===== Listed entries
/-- Settles O47: the mode after every event, and the gate while it is off. -/
theorem onlyEnableAndDisableChangeTheMode : Obligations.OnlyEnableAndDisableChangeTheMode := by
  refine ⟨fun i s t => exec_enabled_eq, fun i s t he hhost h => ?_⟩
  cases hr : i.isRead with
  | true =>
    rw [exec_read_disabled he hr] at h
    cases h
    exact ⟨fun _ => rfl, rfl, nofun⟩
  | false =>
    have hne : i ≠ .enable := by rintro rfl; cases hhost
    rw [exec_disabled_of_not_read he hr hne] at h
    cases h
    exact ⟨nofun, rfl, fun _ => rfl⟩

/-- The reset values, field by field (10_state.md R46). -/
theorem loadResetValues_of_wf (hc : s.cfg.wf = true) : s.loadResetValues = { s with
    fsyn := false
    dew := false
    dor := false
    int := false
    channel := 0#2
    intsEn := false
    outEn := false
    afcEn := false
    linksB := false
    rowPtr := 0
    colPtr := 0
    irq := false
    pastEnd := false } := by
  simp only [State.loadResetValues, State.loadFlags, statusReset_flag_of_wf hc, Nat.reduceLeDiff, Nat.reduceLT]

/-- ENABLE from the disabled mode. -/
theorem exec_enable_disabled (he : s.enabled = false) :
    exec .enable s = .next { s.loadResetValues with enabled := true, rb := s.rb0 } := by
  simp [exec, execEnable, he]

/-- RESET while enabled. -/
theorem exec_reset_enabled (he : s.enabled = true) : exec .reset s = .next s.loadResetValues := gate_enabled he

/-- Settles O37: the reset values, with the mode on and the RowBuffer from rb0. -/
theorem enableLoadsTheResetValues : Obligations.EnableLoadsTheResetValues := by
  intro s he hc
  rw [exec_enable_disabled he, loadResetValues_of_wf hc]

/-- Settles O38: the reset values alone. -/
theorem resetLoadsTheResetValues : Obligations.ResetLoadsTheResetValues := by
  intro s he hc
  rw [exec_reset_enabled he, loadResetValues_of_wf hc]

/-- Settles O41: ENABLE reads of the state only the fields on which the two agree. -/
theorem nothingHeldSurvivesEnable : Obligations.NothingHeldSurvivesEnable := by
  intro s u hs hu hcfg hrb0 hfeed hpending hreturned
  refine ⟨_, exec_enable_disabled hs, ?_⟩
  rw [exec_enable_disabled hu]
  simp only [State.loadResetValues, State.loadFlags, hcfg, hrb0, hfeed, hpending, hreturned]

end Sys2Proof.Machine
end

section
/-! The Data accesses under index_policy = refuse (10_state.md R34; 60_exceptions.md R191; D3). -/

namespace Sys2Proof.Machine

variable {s : State}

/-- RD DATA while enabled. -/
theorem exec_rdData_enabled (he : s.enabled = true) : exec .rdData s =
    if s.refusesData then .refused .indexOutOfRange else .next (s.advanceCol.answer (s.rb.read s.cursorAddr)) :=
  gateRead_enabled he

/-- WR DATA while enabled. -/
theorem exec_wrData_enabled (he : s.enabled = true) (d : Byte) : exec (.wrData d) s =
    if s.refusesData then .refused .indexOutOfRange else .next (s.storeAtCursor d).advanceCol :=
  gate_enabled he

/-- Under the refuse policy `past_end` alone decides. -/
theorem refusesData_of_refuse (hp : s.cfg.indexPolicy = .refuse) : s.refusesData = s.pastEnd := by
  simp [State.refusesData, hp]

/-- One Data access under the refuse policy, from a column not past the end. -/
theorem advanceCol_of_refuse (hc : s.cfg.wf = true) (hp : s.cfg.indexPolicy = .refuse) (hpast : s.pastEnd = false) :
    s.advanceCol = { s with
      colPtr := (s.colPtr + 1) % s.cfg.ncols
      pastEnd := decide (s.colPtr + 1 = s.cfg.ncols) } := by
  simp [State.advanceCol, nextCol_of_wf hc, hp, hpast]

/-- Settles O24: the gate is open, so `past_end` alone decides between the refusal and the access. -/
theorem dataAccessUnderRefusePolicy : Obligations.DataAccessUnderRefusePolicy := by
  intro s d he hc hp
  rw [exec_rdData_enabled he, exec_wrData_enabled he, refusesData_of_refuse hp]
  refine ⟨fun hpast => ⟨if_pos hpast, if_pos hpast⟩, fun hpast => ?_⟩
  have hrd := advanceCol_of_refuse hc hp hpast
  have hwr := advanceCol_of_refuse (s := s.storeAtCursor d) hc hp hpast
  rw [hrd, hwr, hpast]
  exact ⟨rfl, rfl⟩

end Sys2Proof.Machine
end

section
/-! Who writes what: the parameters, the ControlState, the cursor and the RowBuffer (10_state.md R29 to R35, R37). -/

namespace Sys2Proof.Machine

/-- Settles O11: taking an event writes none, and no meaning does. -/
theorem noStepChangesTheParameters : Obligations.NoStepChangesTheParameters := by
  intro s t h
  rcases step_next h with ⟨-, rfl⟩ | ⟨e, rest, i, -, -, hi⟩
  · rfl
  · exact (exec_cfg hi).trans rfl

/-- Settles O48: every other effect leaves the five fields as they are. -/
theorem controlStateWriters : Obligations.ControlStateWriters := by
  intro i s t h hwr hreset henable
  cases exec_effect h with
  | wrStatus d => exact absurd rfl (hwr d)
  | reset => exact absurd rfl hreset
  | enable => exact absurd rfl henable
  | _ => exact ⟨rfl, rfl, rfl, rfl, rfl⟩

/-- Settles O49: a Data access moves the column only, every other effect neither pointer. -/
theorem cursorWriters : Obligations.CursorWriters := by
  intro i s t h hwr hreset henable
  cases exec_effect h with
  | wrRow d => exact absurd rfl (hwr d)
  | reset => exact absurd rfl hreset
  | enable => exact absurd rfl henable
  | rdData | wrData => exact ⟨rfl, nofun⟩
  | _ => exact ⟨rfl, fun _ => rfl⟩

/-- Settles O50: every other effect leaves the RowBuffer as it is. -/
theorem rowBufferWriters : Obligations.RowBufferWriters := by
  intro i s t h hwr hpoll henable
  cases exec_effect h with
  | wrData d => exact absurd rfl (hwr d)
  | pollData | pollQuiet => exact absurd rfl hpoll
  | enable => exact absurd rfl henable
  | _ => rfl

end Sys2Proof.Machine
end

section
/-! The RowBuffer's canonical form: one list for each content (10_state.md R35; 20_memory.md R74; log 5). -/

namespace Sys2Proof.Machine

namespace Memory

variable {size lo : Nat}

/-- A canonical list with a first entry, entry and rest apart. -/
theorem wfFrom_cons {k : Nat} {v : Byte} {rest : Memory} : wfFrom size lo ((k, v) :: rest) = true ↔
    lo ≤ k ∧ k < size ∧ v ≠ unlisted ∧ wfFrom size (k + 1) rest = true := by
  simp only [wfFrom, Bool.and_eq_true, decide_eq_true_eq, and_assoc]

/-- A canonical list lists no address below its start. -/
theorem le_of_read_ne {m : Memory} (hm : wfFrom size lo m = true) {a : Nat} (ha : m.read a ≠ unlisted) : lo ≤ a :=
  Nat.le_of_not_lt fun hlt => ha (read_of_lt hm hlt)

@[simp] theorem read_cons_same (k : Nat) (v : Byte) (rest : Memory) : read ((k, v) :: rest) k = v := if_pos rfl

/-- The heads of two canonical lists that read alike: neither address is below the other, since the head's byte is
listed. -/
theorem head_le_of_read_eq {lo' k k' : Nat} {v v' : Byte} {rest rest' : Memory}
    (hm : wfFrom size lo ((k, v) :: rest) = true) (hm' : wfFrom size lo' ((k', v') :: rest') = true)
    (h : ∀ a, read ((k, v) :: rest) a = read ((k', v') :: rest') a) : k' ≤ k := by
  obtain ⟨-, -, hv, -⟩ := wfFrom_cons.mp hm
  obtain ⟨-, hk', hv', hrest'⟩ := wfFrom_cons.mp hm'
  have hfrom : wfFrom size k' ((k', v') :: rest') = true := wfFrom_cons.mpr ⟨Nat.le_refl k', hk', hv', hrest'⟩
  apply le_of_read_ne hfrom
  rwa [← h, read_cons_same]

/-- Two lists canonical from the same address on that read alike are equal. -/
theorem eq_of_read_eq {m m' : Memory} (hm : wfFrom size lo m = true)
    (hm' : wfFrom size lo m' = true) (h : ∀ a, m.read a = m'.read a) : m = m' := by
  induction m generalizing lo m' with
  | nil =>
    cases m' with
    | nil => rfl
    | cons c' rest' =>
      obtain ⟨k', v'⟩ := c'
      obtain ⟨-, -, hv', -⟩ := wfFrom_cons.mp hm'
      exact absurd ((read_cons_same k' v' rest').symm.trans (h k').symm) hv'
  | cons c rest ih =>
    obtain ⟨k, v⟩ := c
    obtain ⟨-, -, hv, hrest⟩ := wfFrom_cons.mp hm
    cases m' with
    | nil => exact absurd ((read_cons_same k v rest).symm.trans (h k)) hv
    | cons c' rest' =>
      obtain ⟨k', v'⟩ := c'
      obtain ⟨-, -, -, hrest'⟩ := wfFrom_cons.mp hm'
      obtain rfl : k = k' :=
        Nat.le_antisymm (head_le_of_read_eq hm' hm fun a => (h a).symm) (head_le_of_read_eq hm hm' h)
      obtain rfl : v = v' := by simpa using h k
      have hread (a : Nat) : read rest a = read rest' a := by
        rcases Nat.lt_or_ge k a with hlt | hge
        · simpa [read, Nat.ne_of_lt hlt] using h a
        · rw [read_of_lt hrest (Nat.lt_succ_of_le hge), read_of_lt hrest' (Nat.lt_succ_of_le hge)]
      rw [ih hrest hrest' hread]

end Memory

/-- Settles O59: a canonical form from address 0 on is determined by what it reads. -/
theorem canonicalMemoriesThatReadAlikeAreEqual : Obligations.CanonicalMemoriesThatReadAlikeAreEqual :=
  fun _ _ _ hm hm' h => Memory.eq_of_read_eq hm hm' h

end Sys2Proof.Machine
end

section
/-! The sticky flags (10_state.md R24 to R28). -/

namespace Sys2Proof.Machine

variable {i : Instr} {s t : State}

/-- Settles O45: STICKY_MASK has no bit 5, the reset latch has it clear, a Clear access only takes it down (R25). -/
theorem nothingSetsDew : Obligations.NothingSetsDew := by
  intro i s t hc h hdew
  have hreset : s.cfg.statusReset.getLsbD 5 = false := statusReset_flag_of_wf hc (by decide) (by decide)
  cases exec_effect h with
  | rdClear | wrClear => exact (Bool.and_eq_true_iff.mp hdew).1
  | pollData => simpa [stickyMask_of_wf hc] using hdew
  | reset | enable => exact absurd (hdew.symm.trans hreset) (by decide)
  | _ => exact hdew

/-- The events that write no flag: all but POLL, the Clear accesses, RESET and ENABLE. -/
theorem exec_sameFlags (h : exec i s = .next t) (hpoll : i ≠ .poll) (hclear : i.isClearAccess = false)
    (hreset : i ≠ .reset) (henable : i ≠ .enable) : t.fsyn = s.fsyn ∧ t.dew = s.dew ∧ t.dor = s.dor ∧ t.int = s.int := by
  cases exec_effect h with
  | pollData | pollQuiet => exact absurd rfl hpoll
  | rdClear | wrClear => cases hclear
  | reset => exact absurd rfl hreset
  | enable => exact absurd rfl henable
  | _ => exact ⟨rfl, rfl, rfl, rfl⟩

/-- FSYN, DOR and INT of the second state are up where those of the first are (10_state.md R28). -/
def DataFlagsRise (s t : State) : Prop :=
  (s.fsyn = true → t.fsyn = true) ∧ (s.dor = true → t.dor = true) ∧ (s.int = true → t.int = true)

theorem DataFlagsRise.trans {u : State} (h : DataFlagsRise s t) (h' : DataFlagsRise t u) : DataFlagsRise s u := by
  obtain ⟨hf, hd, hi⟩ := h
  obtain ⟨hf', hd', hi'⟩ := h'
  exact ⟨hf' ∘ hf, hd' ∘ hd, hi' ∘ hi⟩

/-- Only a Clear access, RESET or ENABLE takes one of the flags down. -/
theorem exec_dataFlagsRise (h : exec i s = .next t) (hclear : i.isClearAccess = false) (hreset : i ≠ .reset)
    (henable : i ≠ .enable) : DataFlagsRise s t := by
  cases exec_effect h with
  | rdClear | wrClear => cases hclear
  | reset => exact absurd rfl hreset
  | enable => exact absurd rfl henable
  | pollData => exact ⟨Bool.or_inl, Bool.or_inl, Bool.or_inl⟩
  | _ => exact ⟨id, id, id⟩

/-- What every event of a run keeps, the run keeps. -/
theorem runEvents_keeps {P : State → Prop} {es : List Event}
    (hP : ∀ e ∈ es, ∀ i u v, decode e.word = .ok i → exec i (u.takeInputs e) = .next v → P u → P v) (hs : P s)
    (h : runEvents es s = .next t) : P t := by
  induction es generalizing s with
  | nil => cases h; exact hs
  | cons e es ih =>
    simp only [runEvents] at h
    split at h
    · next s' hs' =>
      simp only [stepEvent] at hs'
      split at hs'
      · next i hi =>
        exact ih (fun e' he' => hP e' (List.mem_cons_of_mem e he')) (hP e List.mem_cons_self i s s' hi hs' hs) h
      · cases hs'
    · cases h
    · cases h

/-- Settles O44: one event that clears nothing lets the flags rise, so a run of them does. -/
theorem stickyFlagsAreMonotoneBetweenClears : Obligations.StickyFlagsAreMonotoneBetweenClears := by
  constructor
  · intro es s t hes h
    refine runEvents_keeps (P := DataFlagsRise s) (fun e he i u v hi hv hu => ?_) ⟨id, id, id⟩ h
    obtain ⟨hclear, hreset, henable⟩ := hes e he i hi
    exact hu.trans (exec_dataFlagsRise (s := u.takeInputs e) hv hclear hreset henable)
  · intro i s t hhost hclear h
    refine exec_sameFlags h ?_ hclear ?_ ?_ <;> rintro rfl <;> cases hhost

/-- A POLL with a payload on some slot sets FSYN and DOR (41_poll_bridge.md R146). -/
theorem exec_poll_sets_dataFlags (hc : s.cfg.wf = true) (he : s.enabled = true) (hp : anyPayload s.cfg s.feed = true)
    (h : exec .poll s = .next t) : t.fsyn = true ∧ t.dor = true := by
  have hlatch : s.latchDataReady = s.setFlags 0xD0#8 := by rw [← stickyMask_of_wf hc]; exact if_pos hp
  rcases execPoll_next h with ⟨-, rfl⟩ | ⟨hd, -⟩
  · simp [hlatch]
  · cases he.symm.trans hd

/-- A Clear access clears FSYN and DOR at the default CLEAR_MASK (40_register_access.md R108, R109). -/
theorem exec_clear_dataFlags (hm : s.cfg.clearMask = 0xD0#8) (he : s.enabled = true) (hi : i.isClearAccess = true)
    (h : exec i s = .next t) : t.fsyn = false ∧ t.dor = false := by
  cases exec_effect h with
  | sentinel hd | inert hd => cases he.symm.trans hd
  | rdClear | wrClear => simp [hm]
  | _ => cases hi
==========
#### What you are asked to do
Copy out, word for word, the part of the entries above that begins at the line with "pastEnd := false" and ends at the line with "theorem refusesData_of_refuse (hp", including both.

#### Written response
    pastEnd := false } := by
  simp only [State.loadResetValues, State.loadFlags, statusReset_flag_of_wf hc, Nat.reduceLeDiff, Nat.reduceLT]

/-- ENABLE from the disabled mode. -/
theorem exec_enable_disabled (he : s.enabled = false) :
    exec .enable s = .next { s.loadResetValues with enabled := true, rb := s.rb0 } := by
  simp [exec, execEnable, he]

/-- RESET while enabled. -/
theorem exec_reset_enabled (he : s.enabled = true) : exec .reset s = .next s.loadResetValues := gate_enabled he

/-- Settles O37: the reset values, with the mode on and the RowBuffer from rb0. -/
theorem enableLoadsTheResetValues : Obligations.EnableLoadsTheResetValues := by
  intro s he hc
  rw [exec_enable_disabled he, loadResetValues_of_wf hc]

/-- Settles O38: the reset values alone. -/
theorem resetLoadsTheResetValues : Obligations.ResetLoadsTheResetValues := by
  intro s he hc
  rw [exec_reset_enabled he, loadResetValues_of_wf hc]

/-- Settles O41: ENABLE reads of the state only the fields on which the two agree. -/
theorem nothingHeldSurvivesEnable : Obligations.NothingHeldSurvivesEnable := by
  intro s u hs hu hcfg hrb0 hfeed hpending hreturned
  refine ⟨_, exec_enable_disabled hs, ?_⟩
  rw [exec_enable_disabled hu]
  simp only [State.loadResetValues, State.loadFlags, hcfg, hrb0, hfeed, hpending, hreturned]

end Sys2Proof.Machine
end

section
/-! The Data accesses under index_policy = refuse (10_state.md R34; 60_exceptions.md R191; D3). -/

namespace Sys2Proof.Machine

variable {s : State}

/-- RD DATA while enabled. -/
theorem exec_rdData_enabled (he : s.enabled = true) : exec .rdData s =
    if s.refusesData then .refused .indexOutOfRange else .next (s.advanceCol.answer (s.rb.read s.cursorAddr)) :=
  gateRead_enabled he

/-- WR DATA while enabled. -/
theorem exec_wrData_enabled (he : s.enabled = true) (d : Byte) : exec (.wrData d) s =
    if s.refusesData then .refused .indexOutOfRange else .next (s.storeAtCursor d).advanceCol :=
  gate_enabled he

/-- Under the refuse policy `past_end` alone decides. -/
theorem refusesData_of_refuse (hp : s.cfg.indexPolicy = .refuse) : s.refusesData = s.pastEnd := by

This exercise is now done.